[snip]
For one thing:
xref 4p2: If a "shall" or "shall not" requirement that appears
outside of a constraint is violated, the behavior is undefined.
And this sentence is repeated in the Appendix the summarizes
undefined behaviors. If a constraint violation implied undefined
behavior, I believe the standard would not have bothered to state
this exception.
Please engage your brain.
I have given you the benefit of the doubt. But even if I had not,
I would still give you the courtesy of keeping the sentiment to
myself.
Undefined behaviour as such does NOT require a diagnostic. Hence
the distinction: violating a shall inside a constraint requires a
diagnostic, violating a shall outside a constraint doesn't.
There is no need to make that distinction with the wording that I
quoted. 5.1.1.3 already makes it clear a constraint violation
requires a diagnostic, even in the cases it is explicitly stated
to cause undefined behavior. The quote:
xref 5.1.1.3p1: A conforming implementation shall produce at least
one diagnostic message ... if a preprocessing translation unit or
translation unit contains a violation of any syntax rule or constraint,
even if the behavior is also explicitly specified as undefined or
implementation-defined.
So, if the sentence I cited in 4p2 just drops "that appears outside
of a constraint", a diagnostic would still be required for a constraint
violation. Instead, the standard clearly draws a line, as if to say
constraint violations do not necessarily imply undefined behavior.
The standard stil doesn't provide any clue about the behaviour of a
program violating a constraint, unless you can prove otherwise.
I have changed my mind. It is not unspecified behavior. My deduction
is now that the standard is realizing that a program with a constraint
violation may not exhibit any behavior whatsoever. Only if the
constraint violation also violates syntax or violates semantics does the
behavior of the program become undefined.
The example in 5.1.1.3 points to this:
xref 5.1.1.3p2: EXAMPLE An implementation shall issue a diagnostic
for the translation unit:
char i;
int i;
because in those cases where the wording in this International
Standard describes the behavior for a construct as being both
a constraint error and resulting in undefined behavior, the
constraint error shall be diagnosed.
The constraint error in this case is a violation of 6.7p3. But the
undefined behavior is the consequence of the defined semantics in
6.7.5p2.
That would be the case if the text said "because it allows the following".
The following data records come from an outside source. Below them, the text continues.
-- ==== Sys2Proof/Machine/Dictionary.lean ====
section
/-! DEFINITION. Writes to the object dictionary whatever path they take (R24 to R34): the rules of the settings, the entries whose
write is a command of its own, and the write through the mirror (DICTIONARY_WRITE). -/

namespace Sys2Proof.Machine

/-- The state that a command leaves. [DEDUCED, unsafe: log 32] -/
def after (o : State → Host.Outcome State Fault Refusal) (s : State) : State := match o s with
  | .next t => t
  | _ => s

/-! ### Settings -/

/-- Reserved bits of a setting are not stored: what of a written value an entry keeps (R8). -/
def keptBits (key v : Nat) : Nat :=
  let i := key / 256
  let j := key % 256
  if 0x2740 ≤ i ∧ i < 0x2748 ∧ j = 1 then v % 2 ^ 4
  else if 0x2940 ≤ i ∧ i < 0x2950 ∧ j = 2 then v % 2 ^ 4
  else if 0x2910 ≤ i ∧ i < 0x2914 ∧ j = 2 then v &&& 0xF3
  else if i = 0x2A01 then v % 2 ^ 5
  else if i = 0x2A02 then v &&& 0xFF03
  else if i = 0x2A03 then v % 2 ^ 4
  else if i = 0x2A04 then v - v % 2 ^ 13
  else if 0x2A08 ≤ i ∧ i < 0x2A10 ∧ (j = 2 ∨ j = 4) then v % 2 ^ 12
  else if key = 0x2C1102 then v % 2 ^ 12
  else v

/-- A PDO mapping names a mirrored entry with its width in bits (Table 2-2); 0 names none. [DEDUCED, unsafe: log 61] -/
def mappingOk (v : Nat) : Bool := v == 0 || (entryOf (v / 256)).any fun e => e.type.mirrored && v % 256 == e.type.width

/-- Units that a counter's filter may name (Table 15-7). -/
def State.filterUnits (s : State) (event : Nat) : Nat :=
  if event = 1 ∨ event = 2 then s.part.grade.stops.length
  else if event = 3 ∨ event = 4 then s.part.grade.stacks
  else if event = 5 ∨ event = 6 then 4
  else if 9 ≤ event ∧ event ≤ 11 then s.dies
  else 0x10000

/-- The thresholds rise strictly with `v` as threshold `p` (Table 20-9). -/
def State.thresholdsRise (s : State) (p v : Nat) : Bool :=
  let t (k : Nat) : Nat := if k = p then v else s.entry (keyOf 0x2210 k)
  decide (t 1 < t 2 ∧ t 2 < t 3)

/-- A value that the rule of a setting accepts, beyond the range of its row. [DEDUCED, unsafe: log 61] -/
def State.settingOk (s : State) (key v : Nat) : Bool :=
  let i := key / 256
  let j := key % 256
  if key = 0x220101 then decide (500 ≤ v ∧ v ≤ s.part.grade.maxPower ∧ s.ofImage Image.budget ≤ v) && !s.loading
  else if key = 0x220301 then decide (v = 0 ∨ (10 ≤ v ∧ v ≤ 600000))
  else if i = 0x2210 ∧ j ≤ 3 then s.thresholdsRise j v
  else if key = 0x230203 then decide (v < s.entry 0x230204)
  else if key = 0x230204 then decide (s.entry 0x230203 < v)
  else if 0x2340 ≤ i ∧ i < 0x2348 ∧ j < 7 then !(s.pulse (i - 0x2340)).busy
  else if i = 0x2720 ∨ i = 0x2721 then decide (v < 96 ∨ v = 255)
  else if 0x2740 ≤ i ∧ i < 0x2748 then
    (if j = 1 then decide (bits v 1 3 ≤ 5) else if j = 2 then decide (v ≠ 0) else if j = 4 then decide (v = 0) else true)
  else if 0x2910 ≤ i ∧ i < 0x2914 then !s.acquisitionFrozen key && (!decide (4 ≤ j ∧ j ≤ 11) || s.selectOk v) && (j != 2 || bits v 0 2 != 3)
  else if 0x2940 ≤ i ∧ i < 0x2950 then !s.acquisitionFrozen key && (j != 1 || s.selectOk v)
  else if i = 0x2980 then outSelectOk v
  else if key = 0x2A0002 then !s.tracing
  else if i = 0x2A04 then decide (bits v 28 3 < s.dies)
  else if 0x2B10 ≤ i ∧ i < 0x2B20 ∧ j = 2 then decide (v = 0xFFFF ∨ v < s.filterUnits (s.entry (keyOf i 1)))
  else if key = 0x2C0101 then decide (100 ≤ v ∧ v ≤ 10000000)
  else if 0x3000 ≤ i ∧ i < 0x3800 ∧ i % 256 = 0x22 then decide (v < 12 ∨ (0x100 ≤ v ∧ v < 0x1100))
  else if ((0x1600 ≤ i ∧ i < 0x1604) ∨ (0x1A00 ≤ i ∧ i < 0x1A04)) ∧ j ≠ 0 then mappingOk v
  else true

/-- What follows a setting that has taken its value `v` in place of `old`. [DEDUCED, unsafe: log 61] -/
def State.settingDone (s : State) (key old v : Nat) : State :=
  let i := key / 256
  let j := key % 256
  if key = 0x231002 then s.demandChanged (if old < v then [(0, v)] else [])
  else if key = 0x230201 then s.ptpChanged
  else if key = 0x250002 then s.controlWritten 1
  else if key = 0x250004 then s.controlWritten 2
  else if i = 0x2330 ∨ i = 0x2331 then
    if j = 1 then (if v = 0 ∨ old = 0 then s.resetPort (i - 0x2330) else s).chooseSource else if j = 9 then s.chooseSource else s
  else if 0x2740 ≤ i ∧ i < 0x2748 then
    if j ≤ 3 then s.restartPattern (i - 0x2740) else if j = 4 then s.putEntry (keyOf i 6) 0 else s
  else if 0x2940 ≤ i ∧ i < 0x2950 then s.restartUnit (i - 0x2940)
  else s

/-- A setting is stored; those that choose or drive a pin's output move its pad (R424). -/
def State.storeSetting (s : State) (key v : Nat) : State :=
  let i := key / 256
  let old := s.entry key
  let t := if i = 0x2720 ∨ i = 0x2721 ∨ i = 0x2730 ∨ i = 0x2731 then s.repin fun s => s.putEntry key v else s.putEntry key v
  t.settingDone key old v

/-- Entries in which a write of 1 to a bit clears it (R390, R392, R479). [DEDUCED, unsafe: log 61] -/
def clearsOnOne (key : Nat) : Bool := key == 0x220001 || key == 0x2B0002 || key / 256 == 0x2B01

/-- A write of the bits `v` to clear. -/
def State.clearBits (s : State) (key v : Nat) : State :=
  if key = 0x220001 then s.withRst fun r => { r with cause := r.cause - (r.cause &&& v) }
  else s.putEntry key (s.entry key - (s.entry key &&& v))

/-- A write of `v` to a setting. [DEDUCED, unsafe: log 61] -/
def State.writeSetting (s : State) (req key v : Nat) : State :=
  s.writingValue req key v fun v s =>
    if key = 0x400001 then { s with chan := { s.chan with selects := Sparse.set (fun _ => 0) s.chan.selects req v } }.accept
    else if clearsOnOne key then (s.clearBits key v).accept
    else if s.settingOk key v then (s.storeSetting key (keptBits key v)).accept
    else s.refuse req key 0x9011

/-! ### Entries whose write is a command -/

/-- A value that a command entry does not list (R26). -/
def State.badCommand (s : State) (req key v : Nat) : State := s.writing req key v fun s => s.refuse req key 0x9011

/-- An unlisted value of `SheetCommand`: refused ahead of the debug level (R523). -/
def State.badSheetCommand (s : State) (req v : Nat) : State :=
  s.reaching req sheetKey true fun s =>
    if s.mustWait req sheetKey then s.holdWrite req sheetKey v else s.refuse req sheetKey 0x9011

/-- The commands of Table 8-2, by value. [DESIGN CHOICE, safe: log 63] -/
def State.runCommands (s : State) (req : Nat) : List (State → Host.Outcome State Fault Refusal) :=
  [execRun req, execRunAt req, execStep req, execHold req s.outsideStep.2, execPark req, execService req, execLeave req, execStandby req,
   execDormant req, execWake req, execCancel req]

/-- The commands of Table 8-5, by value; the digest of a body is checked against its header. -/
def State.sheetCommands (s : State) (req : Nat) : List (State → Host.Outcome State Fault Refusal) :=
  [execSave req, execRestore req none, execDiscard req, execAdopt req]

/-- The firmware image that 0x2F30:01 and 0x2F30:02 name. -/
def State.stagedFirmware (s : State) : FirmwareImage × FirmwareChecks :=
  let bs := s.readBytes (s.entry 0x2F3001) (s.entry 0x2F3002)
  let f := Config.firmwareField bs
  (⟨f 0, f 1, f 2, f 3⟩, ⟨Config.verdict 0x2F30 bs, Config.verdict 0x2F31 bs⟩)

/-- The command that a write of `v` to a block-reset code, or to another command entry of a list, names. -/
def blockCommand (req v : Nat) : Option (State → Host.Outcome State Fault Refusal) :=
  if v < 32 then some (execBlockResetCore req v)
  else if 0x100 ≤ v ∧ v < 0x108 then some (execBlockResetBridgeEngine req (v - 0x100))
  else if v = 0x200 then some (execBlockResetTriggerEngine req)
  else if 0x300 ≤ v ∧ v < 0x302 then some (execBlockResetEthernetPort req (v - 0x300))
  else none

/-- The member of a list of commands that a value, counted from 1, names. -/
def listed (l : List (State → Host.Outcome State Fault Refusal)) (v : Nat) : Option (State → Host.Outcome State Fault Refusal) :=
  if v = 0 then none else l[v - 1]?

/-- The command of a value that stands alone. -/
def only (x v : Nat) (c : State → Host.Outcome State Fault Refusal) : Option (State → Host.Outcome State Fault Refusal) :=
  if v = x then some c else none

/-- What a write to an entry is: a setting, a command, or a value that the command entry does not list. -/
inductive WriteKind where
  | setting
  | command (c : State → Host.Outcome State Fault Refusal)
  | unlisted

def WriteKind.of : Option (State → Host.Outcome State Fault Refusal) → WriteKind
  | some c => .command c
  | none => .unlisted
As it is, the standard explains the semantics if the statement in question
were allowed by the language.
The standard explains why the statement is not actually allowed in
correct C programs. A compiler is not required to translate such code,
which wouldn't be the case if the code had valid semantics.
If the result of the constraint violation is undefined behavior, what
does it matter what the hypothetical semantics of it and following
statements would be? I don't think the standard would waste time
discussing hypothetical semantics, as such discussions should be
left in footnotes and rationales. The semantics are real, as if the
pointer conversion of the RHS was coerced via an implicit cast.